Currently Apache Software Foundation finally released the latest Hadoop2 data analysis platform, which also led to public opinion for the big leap forward in the great leap forward in big data, before Xiaobian wrote "Hadoop is big data applications and why not" A text on the domestic big data market situation analysis. Now Hadoop 2 release, as the media expected to stimulate the same big data applications and development?
I think the first thing to look at, Hadoop 2 made some improvements From the reports, Hadoop 2 biggest improvement is the release of the YARN data processing and service engine for Map / Reduce was improved, at the same time for the Hadoop File System (HDFS) to add high availability features.

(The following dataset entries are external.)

-- ==== Sys2Proof/Machine/Tensor.lean ====
section
/-! DEFINITION. Tensor instructions at issue (R211 to R219): tensor descriptors, handles (R170 to R172), loop tables (R190, R191), the
checks of MXRUN, MXEW, VRUN, SXQ and class 0x9, and the cluster queues. -/

namespace Sys2Proof.Machine

/-! Tensor descriptors and handles -/

/-- R211: a tensor descriptor; `rows` and `cols` are the counts themselves. -/
structure TDesc where
  handle : Nat
  offset : Nat
  fmt : Nat
  scale : Nat
  blk : Nat
  dir : Bool
  loc : Nat
  rows : Nat
  cols : Nat
  soff : Nat
  lanes : BitVec 128
deriving DecidableEq, Repr

def TDesc.ofBits (v : BitVec 512) : TDesc :=
  { handle := bits v 0 8, offset := bits v 8 23, fmt := bits v 32 4, scale := bits v 36 2, blk := bits v 40 3, dir := bit v 43,
    loc := bits v 44 4, rows := bits v 48 16 + 1, cols := bits v 64 16 + 1, soff := bits v 96 32, lanes := v.extractLsb' 128 128 }

/-- R211: a reserved code or bit is set. -/
def tdescBad (v : BitVec 512) : Bool :=
  let d := TDesc.ofBits v
  8 ≤ d.fmt || d.scale = 3 || 5 ≤ d.blk || 8 ≤ d.loc || bit v 31 || bits v 38 2 != 0 || bits v 80 16 != 0 || bits v 256 256 != 0

def TDesc.f (d : TDesc) : Fmt := (Fmt.ofCode d.fmt).getD .w32
def TDesc.k (d : TDesc) : ScaleKind := (ScaleKind.ofCode d.scale).getD .none
def TDesc.b (d : TDesc) : Nat := 8 * 2 ^ d.blk
/-- R59: an integer format without a block scale. -/
def TDesc.int (d : TDesc) : Bool := d.f.isInt && d.k = .none

/-- Fields of a handle (R170). -/
def hValid (w : W64) : Bool := bit w 63
def hKind (w : W64) : Nat := bits w 60 3
def hPitch (w : W64) : Nat := 64 * 2 ^ bits w 56 4
def hSlots (w : W64) : Nat := bits w 52 4 + 1
def hSlotBytes (w : W64) : Nat := bits w 44 8 * 4096
def hBytes (w : W64) : Nat := (bits w 33 11 + 1) * 4096
def hStart (w : W64) : Nat := bits w 22 11 * 4096
def hHead (w : W64) : Nat := bits w 18 4
def hTail (w : W64) : Nat := bits w 14 4
def hBusy (w : W64) : Nat := bits w 9 5
def hFull (w : W64) : Nat := bits w 4 5
def hRing (w : W64) : Bool := hValid w && (hKind w = 1 || hKind w = 2)

def Cluster.handle (c : Cluster) (h : Nat) : W64 := Tab.get 0 c.handles h
def Cluster.setHandle (c : Cluster) (h : Nat) (w : W64) : Cluster := { c with handles := Tab.set 0 c.handles h w }

/-- R176: the ring's counters with new values; HEAD and TAIL turn in the ring's slots. -/
def ringSet (w : W64) (head tail busy full : Nat) : W64 :=
  setBits (setBits (setBits (setBits w 18 4 (head % hSlots w)) 14 4 (tail % hSlots w)) 9 5 busy) 4 5 full

/-- R176: the state of slot `i`. -/
inductive SlotSt where
  | empty | filling | readable
deriving DecidableEq, Repr

def slotState (w : W64) (i : Nat) : SlotSt :=
  let k := (i + hSlots w - hTail w) % hSlots w
  if k < hFull w then .readable else if k < hBusy w then .filling else .empty

/-- R114: column `c` is masked by the descriptor's lane mask. -/
def TDesc.maskedCol (d : TDesc) (c : Nat) : Bool := d.lanes.getLsbD (c % 128)

/-- The columns that a lane mask leaves active (R114). -/
def activeCols (m : BitVec 128) (cols : Nat) : List Nat := (List.range cols).filter (fun c => !m.getLsbD (c % 128))

/-- The bytes, relative to its handle, that an access to `rows` rows of the columns `cs` reaches: its data from the first byte to the last,
and the scales of those elements from the first to the last (R211). -/
def TDesc.span (d : TDesc) (w : W64) (delta : Int) (rows : Nat) (cs : List Nat) : List (Int × Int) :=
  match cs.head?, cs.getLast? with
  | some f, some l =>
    let base : Int := (d.offset : Int) + delta
    let data := (base + (f * d.f.width / 8 : Nat), base + ((rows - 1) * hPitch w + ceilDiv ((l + 1) * d.f.width) 8 : Nat))
    let i0 := if d.dir then f else f / d.b
    let i1 := if d.dir then (rows - 1) / d.b * d.cols + l else (rows - 1) * ceilDiv d.cols d.b + l / d.b
    if d.k = .none then [data] else [data, (((d.soff + i0 * d.k.bytes : Nat) : Int), ((d.soff + (i1 + 1) * d.k.bytes : Nat) : Int))]
  | _, _ => []

/-- R172: an access to `rows` rows of the columns `cs` runs out of the extent of handle `w`, or of a tile buffer. -/
def TDesc.overflow (d : TDesc) (w : W64) (delta : Int) (rows : Nat) (cs : List Nat) : Bool :=
  if d.loc = 7 then false
  else if d.loc != 0 then cs.getLast?.any (fun l => decide (16384 ≤ (rows - 1) * d.cols + l))
  else !hValid w || (d.span w delta rows cs).any (fun r => decide (r.1 < 0 ∨ (hBytes w : Int) < r.2))

/-- One element of an operand (R44, R49, R211); `vals` are the values of the queue's head tile (R118). -/
def TDesc.elem (d : TDesc) (c : Cluster) (vals : List W32) (delta : Int) (r col : Nat) : Fl :=
  if d.loc = 7 then ofW32 (vals.getD (r * d.cols + col) 0)
  else if d.loc != 0 then ofW32 (Tab.get 0 c.tileBufs ((d.loc - 1) * 16384 + r * d.cols + col))
  else
    let w := c.handle d.handle
    let base := ((hStart w + d.offset + r * hPitch w : Nat) + delta).toNat
    let i := if d.dir then r / d.b * d.cols + col else r * ceilDiv d.cols d.b + col / d.b
    scaledElem d.k (scaleVal d.k (readLe c.spm (hStart w + d.soff + i * d.k.bytes) d.k.bytes)) (ofCode d.f (codeAt c.spm base d.f.width col))

/-- A row of an operand. -/
def TDesc.row (d : TDesc) (c : Cluster) (vals : List W32) (delta : Int) (r : Nat) : List Fl :=
  (List.range d.cols).map (d.elem c vals delta r)

/-- A column of an operand over `n` rows. -/
def TDesc.col (d : TDesc) (c : Cluster) (vals : List W32) (delta : Int) (n col : Nat) : List Fl :=
  (List.range n).map (fun r => d.elem c vals delta r col)

/-! Loop tables (R190, R191) -/

/-- Level `v`: iterations and the four strides. -/
structure LoopLevel where
  cnt : Nat
  strs : List Int
deriving DecidableEq, Repr

def loopLevel (w : BitVec 1024) (v : Nat) : LoopLevel :=
  ⟨bits w (8 * (8 + 20 * v)) 16 + 1, (List.range 4).map (fun k => (w.extractLsb' (8 * (12 + 20 * v + 4 * k)) 32).toInt)⟩

def loopLevels (w : BitVec 1024) : Nat := bits w 0 3
def loopOrder (w : BitVec 1024) (k : Nat) : Nat := bits w (8 + 3 * k) 3

/-- R190: a reserved bit is set, or `LEVELS` or `ORDER` breaks its rules. -/
def loopBad (w : BitVec 1024) : Bool :=
  let n := loopLevels w
  let used := (List.range n).map (loopOrder w)
  n = 0 || n = 7 || bits w 3 5 != 0 || bits w 26 38 != 0 || (List.range 6).any (fun v => bits w (8 * (10 + 20 * v)) 16 != 0)
    || !decide used.Nodup || used.any (fun v => n ≤ v) || ((List.range 6).drop n).any (fun k => loopOrder w k != 0)

/-- Index tuples of the depths in iteration order, the innermost fastest (R191). -/
def loopTuples (ns : List Nat) : List (List Nat) :=
  match ns with
  | [] => [[]]
  | n :: ns => (List.range n).flatMap (fun i => (loopTuples ns).map (fun t => i :: t))

/-- One iteration: the indices by depth and the address offsets of the four operands. -/
structure Iter where
  idx : List Nat
  offs : List Int
deriving DecidableEq, Repr

/-- R191: the iterations that a table runs; a single one with no table. -/
def itersOf (t : Option (BitVec 1024)) : List Iter :=
  match t with
  | none => [⟨[], [0, 0, 0, 0]⟩]
  | some w =>
    let levels := (List.range (loopLevels w)).map (fun k => loopLevel w (loopOrder w k))
    (loopTuples (levels.map LoopLevel.cnt)).map (fun t =>
      ⟨t, (List.range 4).map (fun o => ((t.zip levels).map (fun p => (p.1 : Int) * p.2.strs.getD o 0)).sum)⟩)

/-- Where an operand stands among a table's four strides (R190): A, B, C and the output. -/
def Iter.off (i : Iter) (o : Nat) : Int := i.offs.getD o 0

/-- R193, R194 of completion records: six 16-bit indices, depth 0 first (R293). -/
def resIdx (xs : List Nat) : BitVec 96 :=
  BitVec.ofNat 96 (leNat ((List.range 6).flatMap (fun k => leBytes 2 (xs.getD k 0))))

/-! What queue entries name -/

/-- Handles that a descriptor in the scratchpad names. -/
def tHandle (v : BitVec 512) : List Nat := let d := TDesc.ofBits v; if d.loc = 0 then [d.handle] else []

/-- R184: fields of a stream descriptor. -/
structure SDesc where
  src : W64
  kind : Nat
  dims : Nat
  cache : Bool
  rt : Bool
  fin : Nat
  fout : Nat
  dst : Nat
  list : Nat
  dstAddr : Nat
  cnts : List Nat
  valid0 : Nat
  pad : Nat
  strides : List Int
  valid1 : Nat
  waitSig : Nat
  raiseSig : Nat
  waitEn : Bool
  raiseEn : Bool
  gather : Bool
  deadline : Nat
  dstHi : Nat
deriving DecidableEq, Repr

def SDesc.ofBits (v : BitVec 512) : SDesc :=
  { src := v.extractLsb' 0 64, kind := bits v 64 3, dims := bits v 67 3, cache := bit v 70, rt := bit v 71, fin := bits v 72 4,
    fout := bits v 76 4, dst := bits v 80 8, list := bits v 88 8, dstAddr := bits v 96 32,
    cnts := (List.range 5).map (fun k => bits v (128 + 16 * k) 16 + 1), valid0 := bits v 208 16, pad := bits v 224 32,
    strides := (List.range 4).map (fun k => (v.extractLsb' (256 + 32 * k) 32).toInt), valid1 := bits v 384 16,
    waitSig := bits v 400 16, raiseSig := bits v 416 16, waitEn := bit v 432, raiseEn := bit v 433, gather := bit v 434,
    deadline := bits v 448 32, dstHi := bits v 480 20 }

/-- The handle of a scratchpad source (R184). -/
def SDesc.srcHandle (d : SDesc) : Nat := bits d.src 0 8
def SDesc.fromSpm (d : SDesc) : Bool := [1, 3, 4, 5].contains d.kind
def SDesc.toSpm (d : SDesc) : Bool := [0, 2, 4].contains d.kind

def handlesOf (w : QWork) : List Nat :=
  match w with
  | .mx _ ds db _ _ _ _ _ _ _ => tHandle ds ++ tHandle db
  | .vx _ ia io ib ic _ _ _ _ => tHandle ia ++ tHandle io ++ (ib.map tHandle).getD [] ++ (ic.map tHandle).getD []
  | .hset h _ => [h]
  | .hclr h => [h]
  | .rclr h => [h]
  | .sx v =>
    let d := SDesc.ofBits v
    (if d.fromSpm then [d.srcHandle] else []) ++ (if d.toSpm then [d.dst] else []) ++ (if d.gather then [d.list] else [])
  | .ltw _ _ => []

def tableOf (w : QWork) : Option Nat :=
  match w with
  | .mx _ _ _ _ lt _ _ _ _ _ => lt
  | .vx _ _ _ _ _ lt _ _ _ => lt
  | .ltw t _ => some t
  | _ => none

/-- Rings whose slot an entry releases at completion (R176, R177). -/
def releasesOf (w : QWork) : List Nat :=
  match w with
  | .mx _ ds db _ _ _ _ _ rlb rls => (if rlb then tHandle db else []) ++ (if rls then tHandle ds else [])
  | .vx _ ia _ _ _ _ rla _ _ => if rla then tHandle ia else []
  | _ => []

/-- R171: a queued or running instruction names handle `h`. -/
def Cluster.names (c : Cluster) (h : Nat) : Bool := c.queue.any (fun e => (handlesOf e.work).contains h)

/-- The contents that an instruction issued now sees of loop table `t`: those of the last LTW still queued, or the table (R218). -/
def Cluster.loopSeen (c : Cluster) (t : Nat) : BitVec 1024 :=
  c.queue.foldl (fun w e => match e.work with
    | .ltw t' v => if t' = t then v else w
    | _ => w) (Tab.get 0 c.loops t)

/-- R218: what an entry of the scratchpad control makes of the handle table. -/
def QWork.onHandles (c : Cluster) : QWork → Cluster
  | .hset h w => c.setHandle h w
  | .hclr h => c.setHandle h (putBit (c.handle h) 63 false)
  | .rclr h => c.setHandle h (setBits (c.handle h) 4 18 0)
  | _ => c

/-- The cluster as an instruction issued now sees its handle table: with the writes that are still queued (R218, R220). -/
def Cluster.seen (c : Cluster) : Cluster := c.queue.foldl (fun c e => e.work.onHandles c) c

/-- R177: the release flag on operand `d` is misplaced: it does not read the slot that will be TAIL. -/
def Cluster.releaseBad (c : Cluster) (d : TDesc) : Bool :=
  let w := c.handle d.handle
  if d.loc != 0 || !hRing w then true
  else
    let pend := (c.queue.map (fun e => (releasesOf e.work).count d.handle)).sum
    (hTail w + pend) % hSlots w != d.offset / hSlotBytes w

/-! The cluster queues (R219) -/

/-- A new queue entry. -/
def newEnt (tag : Nat) (opid : W32) (sp part : Nat) (eng : Engine) (work : QWork) (tick : W64) (xl : List TlbEnt := []) : QEnt :=
  { tag := tag, opid := opid, sp := sp, part := part, eng := eng, st := .queued, work := work, issueTick := tick, left := 0, pos := 0,
    fills := [], inp := [], sigTaken := false, bad := none, hold := [], xl := xl, landed := tick }

/-- R213: the cluster exception. -/
def State.clusterBad (s : State) (sp : Nat) (cmask : BitVec 4) : Bool :=
  cmask = 0 || (maskClusters sp cmask).any (fun n => !(match s.pairOp sp with
    | some o => bit o.clusters n && s.inService n
    | none => false))

/-- R212, R219: the entry joins the queue of every cluster of `CMASK`. DESIGN CHOICE (log entry 121): each cluster numbers its issue tags
from 0 and wraps at 65,536; R173 gives the tag 16 bits and no numbering. -/
def State.enqueue (s : State) (sp : Nat) (x : Pair) (cmask : BitVec 4) (eng : Engine) (work : QWork) (xl : List TlbEnt := []) : State :=
  (maskClusters sp cmask).foldl (fun s n => s.modCluster n (fun c =>
    { c with queue := c.queue ++ [newEnt c.nextTag (x.op.getD 0) sp x.part eng work s.clk.tick xl], nextTag := (c.nextTag + 1) % 65536 })) s

/-- R219: a queue named in `CMASK` is full. -/
def State.queueFull (s : State) (sp : Nat) (cmask : BitVec 4) : Bool :=
  (maskClusters sp cmask).any (fun n => Config.queueMax ≤ (s.cluster n).queue.length)

/-- R225: the instruction names a cluster whose share the pair's operation has lent. -/
def State.namesLent (s : State) (sp : Nat) (cmask : BitVec 4) : Bool :=
  (maskClusters sp cmask).any (fun n => (s.pairOp sp).any (fun o => bit o.lent n))

/-- R225, R347: the pair's shares are lent, and the tensor instruction waits for the recall. -/
def Pair.toRecall (x : Pair) : Pair := { x with st := if x.st = .running then .waitRecall else x.st }

/-- A tensor instruction whose own checks have passed (R213, R219, R225); none issues while the link buffer is full (R393); `f` is what happens to the pair. -/
def State.issueTensor (s : State) (sp : Nat) (x : Pair) (cmask : BitVec 4) (eng : Engine) (work : QWork) (xl : List TlbEnt := []) : Lz :=
  if s.clusterBad sp cmask then .exc 0x0B
  else if x.recalled && s.namesLent sp cmask then .wait (s.setPair sp x.toRecall)
  else if s.queueFull sp cmask || s.linkFull then .wait s
  else .done (s.enqueue sp x cmask eng work xl)

/-- The loop table that `LT` names (R214): the d register must be of kind loop table. -/
def Pair.loopRef (x : Pair) (lt : Option (Fin 32)) : Option (Option Nat) :=
  match lt with
  | none => some none
  | some k => if (x.readD k.val).kind = 3 then some (some (x.readD k.val).tab) else none

/-- R190: a named loop table is bad in one of the clusters. -/
def State.loopBadIn (s : State) (ns : List Nat) (lt : Option Nat) : Bool :=
  match lt with
  | none => false
  | some t => ns.any (fun n => loopBad ((s.cluster n).loopSeen t))

/-! Class 0x6 (R214, R215) -/

/-- Output columns that a cell holds: 2 codes of K2 stationary, 4 of B1 (R91). -/
def Fmt.pack : Fmt → Nat
  | .k2 => 2 | .b1 => 4 | _ => 1

/-- R79, R91: the output columns that a gang mode's logical array has, each cell holding `pack` codes. -/
def gangCols (gang pack : Nat) : Nat := (if gang = 0 then 64 else 128) * pack

/-- R94: operand formats that element-wise mode accepts, CF16 in P2 only. -/
def mxewFmt (pm : BitVec 2) (f : Fmt) : Bool := [.cf8, .i8, .i4].contains f || (f = .cf16 && pm = 1)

You can look at some technical details to access Hadoop data, you need to develop Java applications to achieve Map / Reduce, there will be some learning difficulties, in addition, you can also use Hbase, using the approximate database paradigm to process data. Its Hive data warehouse allows you to create queries using the HiveSQL query language for SQL-like classes and translate them into MapReduce tasks. However, Hadoop is still limited to single-threaded. MapReduce tasks, Hive queries, Hbase operations, etc. must take turns, this is the limit.
The Hadoop development community is also aware of this issue, making improvements in Hadoop2 and upgrading Map / Reduce to Apache Yet Another Resource Negotiator.
ArunMurthy, YARN project manager, points out that the difference between Hadoop 1.0 and 2.0 is that everything in the former is batch-oriented, while the latter allows multiple applications to access data internally at the same time.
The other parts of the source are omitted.